----- Available data -----

-- ==== Sys2Proof/Tests/Slice0.lean ====
section
/-! SUPPORT. Well-formedness refuses an operand out of range for each of its checks, and the steps of the spec's own worked examples. -/

namespace Sys2Proof.Tests

open Sys2Proof Sys2Proof.Machine

set_option Elab.async false

/-! ### Ill-formed terms -/

/-- A name of 32 characters (R65). -/
def longName : Name := List.replicate 32 0x61

theorem test_wf_nodes_frame : ([.wheel 4, .spoke 4 0, .spoke 0 10, .car 0, .car 33, .zone 256, .object 768, .feed 1024, .align 1024, .corr 1024, .bank 1024 0,
    .bank 0 2, .eq 1024, .limit 1024, .channel 512, .bus 96] : List Node).all (fun n => !n.wf) = true := by decide

theorem test_wf_nodes_console : ([.sceneChip 64, .sceneLib 1024, .cls 4, .slot 4, .bellMsg 64, .bellTrig 4, .bellRoute 64, .stage longName] : List Node).all (fun n => !n.wf)
    = true := by decide

theorem test_wf_nodes_ports : ([.sai 16, .aesi 4, .aeso 4, .pdm 16, .gearSai 16, .gearAesi 4, .gearPdm 16, .net 4, .gate 4, .ptp 4, .tx 4 0, .tx 0 128, .rx 4 0, .rx 0 128,
    .pilot 4, .tandem [longName], .inst [longName], .ring 8] : List Node).all (fun n => !n.wf) = true := by decide

theorem test_wf_items : ([⟨65536, []⟩, ⟨0, List.replicate 1019 0⟩] : List Item).all (fun i => !i.wf) = true := by decide +kernel

/-- A request of a mailbox that does not exist, and one with an item whose TAG is too wide. -/
def illReq : List Request := [req 11 0 [], req 0 0 [⟨65536, []⟩]]

theorem test_wf_requests : illReq.all (fun r => !r.wf) = true := by decide

theorem test_wf_request_commands : illReq.all (fun r => ([.ping r, .lookup r, .release r, .query r, .read r, .stage r, .commit r, .discard r, .admitConfig r, .sceneStore r,
    .sceneRecall r, .filterLoad r, .eventRingSet r, .ledgerRead r, .ledgerClear r, .nmbConfig r true, .fwBegin r, .fwData r, .fwEnd r] : List Instr).all fun c => !c.wf)
    = true := by decide

def dgramOf (mac src dst : Nat) : Datagram := { mac := mac, srcAddr := 0, srcPort := src, dstPort := dst, fragmented := false, length := 0, words := [] }

theorem test_wf_datagrams : ([dgramOf 4 0 0, dgramOf 0 65536 0, dgramOf 0 0 65536] : List Datagram).all (fun d => !d.wf && !(Instr.nmbDatagram d).wf) = true := by decide

def subframe (n : Nat) : Subframe := { sample := n, v := false, c := false, parity := false, biph := false }

theorem test_wf_ports : ([.sai 16, .aesi 4] : List PortId).all (fun p => !p.wf && !(Instr.portLocked p).wf && !(Instr.portMismatch p).wf && !(Instr.portStopDetect p 1).wf
      && !(Instr.portDead p).wf) = true
    ∧ ([.sai 16, .aesi 4, .pdm 16] : List GearId).all (fun g => !g.wf && !(Instr.gearWarm g).wf && !(Instr.gearFadeDone g).wf) = true
    ∧ (subframe (2 ^ 24)).wf = false := by decide

theorem test_wf_units : ([.corr 1024, .eq 1024, .align 1024, .chanEq 512, .busEq 96, .chanDelay 512] : List SwapUnit).all (fun u => !u.wf && !(Instr.swapDone u).wf) = true := by
  decide

def rtp (udpPort version pt : Nat) (rtag : Option Nat) : RtpPacket :=
  { dst := 0, udpPort := udpPort, srcIp := 0, version := version, pt := pt, ssrc := 0, stamp := 0, rtag := rtag, payload := [] }

def ethOf (vid : Option Nat) (b : FrameBody) : EthFrame := { length := 64, fcsOk := true, codeErr := false, vid := vid, body := b }

theorem test_wf_packets : ([rtp 65536 2 0 none, rtp 0 4 0 none, rtp 0 2 128 none, rtp 0 2 0 (some 65536)] : List RtpPacket).all (fun p => !p.wf) = true := by decide

theorem test_wf_frames : ([.pause 65536, .macControl 65536, .ptp true (2 ^ 80), .rtp (rtp 65536 2 0 none), .datagram (dgramOf 4 0 0)] : List FrameBody).all
      (fun b => !b.wf && !(Instr.ethFrameReceive 0 (ethOf none b)).wf) = true
    ∧ (ethOf (some 4096) .other).wf = false ∧ (Instr.ethFrameReceive 4 (ethOf none .other)).wf = false := by decide

theorem test_wf_dram : (DramSpace.copyBound 2).wf = false
    ∧ ([⟨0, 4, .normal, 0, 4, false, []⟩, ⟨0, 0, .copyBound 2, 0, 4, false, []⟩, ⟨0, 0, .normal, 0, 4, true, []⟩] : List DramReq).all
      (fun q => !q.wf && !(Instr.dramRequestAccept q).wf) = true
    ∧ ([⟨64, false⟩] : List EccObs).all (fun e => !e.wf) = true := by decide

theorem test_wf_environment : ({ ch := 4, sense := 0, atLimit := false, overComp := false, trim := 0 } : PilotObs).wf = false
    ∧ ([⟨[(.feed 1024, 0)], [], []⟩, ⟨[(.feed 0, 40)], [], []⟩, ⟨[], [⟨.gearSai 16, .passA⟩], []⟩, ⟨[], [], [⟨4, 0, false, false, 0⟩]⟩] : List FrameEnv).all
      (fun e => !e.wf && !(Instr.frameBoundary e).wf) = true
    ∧ ({ node := .feed 1024, primary := .missing, secondary := .missing } : CopyObs).wf = false := by decide

def readings (n lanes : Nat) : SensorSet :=
  { slack := List.replicate n 0, slackHub := 0, slackTlr := 0, sramVmin := 0, tempMax := 0, ceRate := 0, eyeMin := 0, eyeDrop := 0, eyes := List.replicate lanes 0 }

theorem test_wf_readings : ([readings 39 8, readings 40 7] : List SensorSet).all (fun m => !m.wf && !(Instr.replan true 0 m).wf) = true
    ∧ [0, 3, 5, 16].all (fun n => !widthOk n) = true := by decide

theorem test_wf_cadence : ([.sampleBoundary [2 ^ 19], .spokeFrameComplete 40, .spokeOverrun 40, .mclkLoss 9, .hubMbInWrWrite 8 0, .hubMbOutRdWrite 8 0, .requestTimeout 11,
    .responseWrite 11, .hubEvRdWrite 8 0, .hubBusyAnswer 11, .tellerSelfTestDone 2 true] : List Instr).all (fun c => !c.wf) = true := by decide

theorem test_wf_feeds : ([.filterReady 1024 0, .filterReady 0 2, .loadAbandoned 1024 0, .loadAbandoned 0 2, .laneReserve 1024, .laneFillDone 1024, .rampEnd (.bus 96) 0,
    .rampEnd (.bus 0) 65536, .routeFadeEnd (.bus 96) 0, .routeFadeEnd (.bus 0) 65536, .ambHoldEnd 256, .alarmMark [⟨.feed 1024, .missing, .missing⟩],
    .auditResolution (.feed 1024) .notUsable, .bellTrigRecognise 4 true, .bellRepetitionEnd 4, .bellGapEnd 4, .instanceEntry 40 [], .instanceDrainDone 40, .fenceReached 40,
    .dmaComplete 40 0, .dmaComplete 0 8] : List Instr).all (fun c => !c.wf) = true := by decide

theorem test_wf_load_store : ([.lnop 40, .ldW 40 0 0 0 0, .ldW 0 32 0 0 0, .ldW 0 0 8 0 0, .ldW 0 0 0 4 0, .ldW 0 0 0 0 8, .ldD 0 32 0 0 0, .ldQ 0 0 8 0 0, .ldWW 40 0 0 0 0,
    .ldWW 0 32 0 0 0, .ldWW 0 0 8 0 0, .ldWW 0 0 0 32 0, .ldWW 0 0 0 0 8, .stW 0 0 0 4 0, .stD 0 0 0 0 8, .stQ 40 0 0 0 0, .ldA 0 8 0 0 0, .ldA 0 0 8 0 0, .stA 0 8 0 0 0,
    .stA 0 0 0 4 0] : List Instr).all (fun c => !c.wf) = true := by decide

theorem test_wf_mac : ([.mnop 40, .mac1 0 true 8 0 0 true true, .mac1 0 true 0 32 0 true true, .mac1 0 true 0 0 32 true true, .mac4V 40 true 0 0 0 true true,
    .mac4B 0 true 8 0 0 true true, .mac4W 0 true 0 32 0 true true, .cmac 0 true 0 0 32 true true true, .red 0 true 8 0 0, .red4 0 true 0 32 0, .aclr 0 8 true, .aclr 40 0 true,
    .mulr 0 true 32 0 0, .add 0 true 0 32 0, .sub 0 true 0 0 32, .shl 40 true 0 0 true 0, .shr 0 32 0 true 0, .and 0 0 32 0, .or 0 0 0 32, .xor 40 0 0 0, .min 0 32 0 0,
    .max 0 0 32 0, .abs 0 true 32 0, .neg 0 true 0 32, .mov 40 0 0] : List Instr).all (fun c => !c.wf) = true := by decide

theorem test_wf_control : ([.cnop 40, .cmacShort 0 true 4 0 0 true, .cmacShort 0 true 0 16 0 true, .cmacShort 0 true 0 0 16 true, .loop 0 true 0 1, .loop 0 true 33 1, .loop 0 true 1 0,
    .loop 0 true 1 65, .loopr 0 true 0 0, .loopr 0 true 33 0, .loopr 0 true 1 32, .br 0 2048, .br 0 (-2049), .bz 0 32 0, .bz 0 0 64, .bnz 0 0 (-65), .movp 0 4 0 true 0,
    .movp 0 0 8 true 0, .movp 0 0 0 true 32, .flag 0 true 32 true true, .dma 0 32, .dwait 0 8, .exit 40, .moviD 0 32 0, .moviP 0 8 0, .moviN 0 8 0, .moviRb 0 8 0,
    .moviRl 0 8 0, .illegalBundle 40 0] : List Instr).all (fun c => !c.wf) = true := by decide

theorem test_wf_sound : ([.tdmPeriod 16 0 0 [], .tdmPeriod 0 (2 ^ 64) 0 [], .tdmPeriod 0 0 0 (List.replicate 17 0), .aes3Frame 4 0 .z (subframe 0) (subframe 0),
    .aes3Frame 0 (2 ^ 64) .z (subframe 0) (subframe 0), .aes3Frame 0 0 .z (subframe (2 ^ 24)) (subframe 0), .aes3Frame 0 0 .z (subframe 0) (subframe (2 ^ 24)),
    .portStopDetect (.sai 0) 0, .portStopDetect (.sai 0) 4, .slotChange 16 0, .slotChange 0 (2 ^ 64), .aes3OutBlockStart 4, .aes3ValidityRearm 4 0, .aes3ValidityRearm 0 2,
    .pdmStuck 16 true, .pdmRecover 16] : List Instr).all (fun c => !c.wf) = true := by decide

theorem test_wf_net : ([.pauseExpire 4, .pauseLong 4, .frameTransmitStart 4, .frameTransmitEnd 4, .streamPacketHandoff 4 0, .streamPacketHandoff 0 128, .gateInterval 4,
    .gateListApplied 4, .linkChange 4 true 0, .linkChange 0 true 3, .cbPathLost 128 0, .cbPathLost 0 4, .mediaOffsetSet (2 ^ 32), .mediaOffsetChanged (2 ^ 32)] : List Instr).all
      (fun c => !c.wf) = true := by decide

theorem test_wf_memory : ([.dramSlot 2 [], .dramSlot 0 [⟨64, true⟩], .vaultRepaired 2, .refreshInterval 2, .readPanic 40, .mr4Poll 2 1, .mr4Poll 0 3, .dqsOscTrack 2 0, .retrainStart 2,
    .retrainDone 2 [0, 0, 0, 0], .retrainDone 0 [0, 0, 0], .bankSkewWindow 2, .channelFailed 2 1, .channelFailed 0 0, .channelFailed 0 5, .pilotParamApply 4, .rangeHizEnd 4]
    : List Instr).all (fun c => !c.wf) = true := by decide

theorem test_wf_host : ([.registerWrite .spi (2 ^ 32) 4 0, .registerWrite .spi 0 3 0, .registerWrite .spi 0 1 256, .rcRead .pcie (2 ^ 32) 4, .rcRead .pcie 0 16,
    .pairedWriteHalf .spi (2 ^ 32) 0, .pairWindowExpire (2 ^ 32), .hubHdWrWrite 16 0, .hostDmaDescriptor 16 [0, 0, 0, 0], .hostDmaDescriptor 0 [0, 0, 0], .coldReset 4 true true,
    .domainSwitch 12 true] : List Instr).all (fun c => !c.wf) = true := by decide

theorem test_wf_service : ([.auditChargeExpire 40, .spokeRetired 40, .plannedPromotion 40, .releaseWordTimeout 2, .faultClockStop 2, .recorderFlush 8, .monRd (2 ^ 32) 1, .monRd 0 0,
    .monRd 0 257, .monWr (2 ^ 32) 0, .monFill (2 ^ 32) 0 0, .monFill 0 (2 ^ 32) 0, .monWrp (2 ^ 32) 0, .monRdi (2 ^ 32) 0, .monRdi 0 (2 ^ 32), .monWri (2 ^ 32) 0, .monTrace 2048,
    .monLedger true (2 ^ 32) 0, .monLedger true 0 (2 ^ 32)] : List Instr).all (fun c => !c.wf) = true := by decide

/-! ### The spec's examples -/

/-- What a command leaves, and the state itself where it does not go on. -/
def after (c : Instr) (s : State) : State :=
  match exec c s with
  | .next t => t
  | _ => s

/-- d[0] and the flags of spoke 0. -/
def d0 (s : State) : List Word × List Bool :=
  (((s.coreAt 0).map fun c => c.regs.d.take 1).getD [], ((s.coreAt 0).map fun c => [c.regs.ova, c.regs.ovr]).getD [])

/-- Spoke 0 with a value in acc0. -/
def accHolds (z : Int) : State := onSpoke { Core.reset with regs := { Core.reset.regs with acc := Core.reset.regs.acc.set 0 z } } base

/-- Spoke 0 with a value in d1. -/
def dHolds (w : Word) : State := onSpoke { Core.reset with regs := { Core.reset.regs with d := Core.reset.regs.d.set 1 w } } base

/-- R277: a raw accumulator of 3 x 2^30 gives 2. -/
theorem test_red_tie_up : d0 (after (.red 0 true 0 0 0) (accHolds (3 * 2 ^ 30))) = ([2#32], [false, false]) := by decide +kernel

/-- R277: -3 x 2^30 gives -1. -/
theorem test_red_tie_negative : d0 (after (.red 0 true 0 0 0) (accHolds (-3 * 2 ^ 30))) = ([0xFFFFFFFF#32], [false, false]) := by decide +kernel

/-- R275, R278: the sum of -2^31 with itself clamps with S and wraps without, and sets OVR either way. -/
theorem test_add_clamps : d0 (after (.add 0 true 0 1 1) (dHolds 0x80000000)) = ([0x80000000#32], [false, true]) := by decide +kernel

theorem test_add_wraps : d0 (after (.add 0 false 0 1 1) (dHolds 0x80000000)) = ([0#32], [false, true]) := by decide +kernel

/-- R275: abs of the most negative number. -/
theorem test_abs_clamps : d0 (after (.abs 0 true 0 1) (dHolds 0x80000000)) = ([0x7FFFFFFF#32], [false, true]) := by decide +kernel

/-- R290: an arithmetic shift towards minus infinity. -/
theorem test_shr_floor : (d0 (after (.shr 0 0 1 true 1) (dHolds 0xFFFFFFFF))).1 = [0xFFFFFFFF#32] := by decide +kernel

/-- 14: moving the BAR2 window by one 64-bit write of the value and its complement. -/
theorem test_bar2_pair : (after (.registerWrite .pcie 0x68 8 0xFFFFFFFC00000003) base).regs.bar2Base = 3 := by decide +kernel

/-- 02: the host posts the nine words of LOOKUP from index 2044 on. -/
def lookupSent : State :=
  let ws : List Word := [0x00900002, 0x1A7, 0, 0, 0x00010004, 0x6565662F, 0x34302F64, 0x652F3331, 0x71]
  { base with mbox := base.mbox.modify 2 fun b => { b with inRing := ringPut 1024 b.inRing 2044 ws, inRd := 2044, inWr := 2044 } }

/-- 02: the message wraps after its fourth word: word 4 of it stands at position 0. -/
theorem test_lookup_wraps : (lookupSent.mboxAt 2).inRing.words (4 * 1020) 4 = [0x00900002#32, 0x1A7#32, 0#32, 0#32]
    ∧ (lookupSent.mboxAt 2).inRing.words 0 2 = [0x00010004#32, 0x6565662F#32] := by decide +kernel

theorem test_lookup_posted : ((after (.hubMbInWrWrite 2 5) lookupSent).mboxAt 2).inWr = 5 := by decide +kernel

/-- 02: taking it sets the read index to 5. -/
theorem test_lookup_taken : ((after .requestTake (after (.hubMbInWrWrite 2 5) lookupSent)).mboxAt 2).inRd = 5 := by decide +kernel

/-- 04: one frame moves the caller by 6826 of 3 584 000 units. -/
theorem test_motion_step : moveToward ⟨212000 * 1024, 0, 0⟩ ⟨215500 * 1024, 0, 0⟩ 20000 1 = ⟨212000 * 1024 + 6826, 0, 0⟩ := by decide +kernel

/-- 04: with 350 units left the object arrives. -/
theorem test_motion_arrives : moveToward ⟨215500 * 1024 - 350, 0, 0⟩ ⟨215500 * 1024, 0, 0⟩ 20000 1 = ⟨215500 * 1024, 0, 0⟩ := by decide +kernel

/-- The table gives no row any bits. -/
theorem test_no_word_spells_a_command : decodeTableWord 16 0x1234 = none := by decide

/-- An empty queue idles for one tick. -/
theorem test_idle : step State.reset = .next (idle State.reset) ∧ (idle State.reset).clk.tally = 1 := ⟨rfl, by decide +kernel⟩

end Sys2Proof.Tests
end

-----

▶ What is expected
Start with the line above that contains "object arrives. -/" and stop after the line that contains "theorem test_no_word_spells_a_command : decodeTableWord". Output those lines exactly, and only those.

▶ Reply
/-- 04: with 350 units left the object arrives. -/
theorem test_motion_arrives : moveToward ⟨215500 * 1024 - 350, 0, 0⟩ ⟨215500 * 1024, 0, 0⟩ 20000 1 = ⟨215500 * 1024, 0, 0⟩ := by decide +kernel

/-- The table gives no row any bits. -/
theorem test_no_word_spells_a_command : decodeTableWord 16 0x1234 = none := by decide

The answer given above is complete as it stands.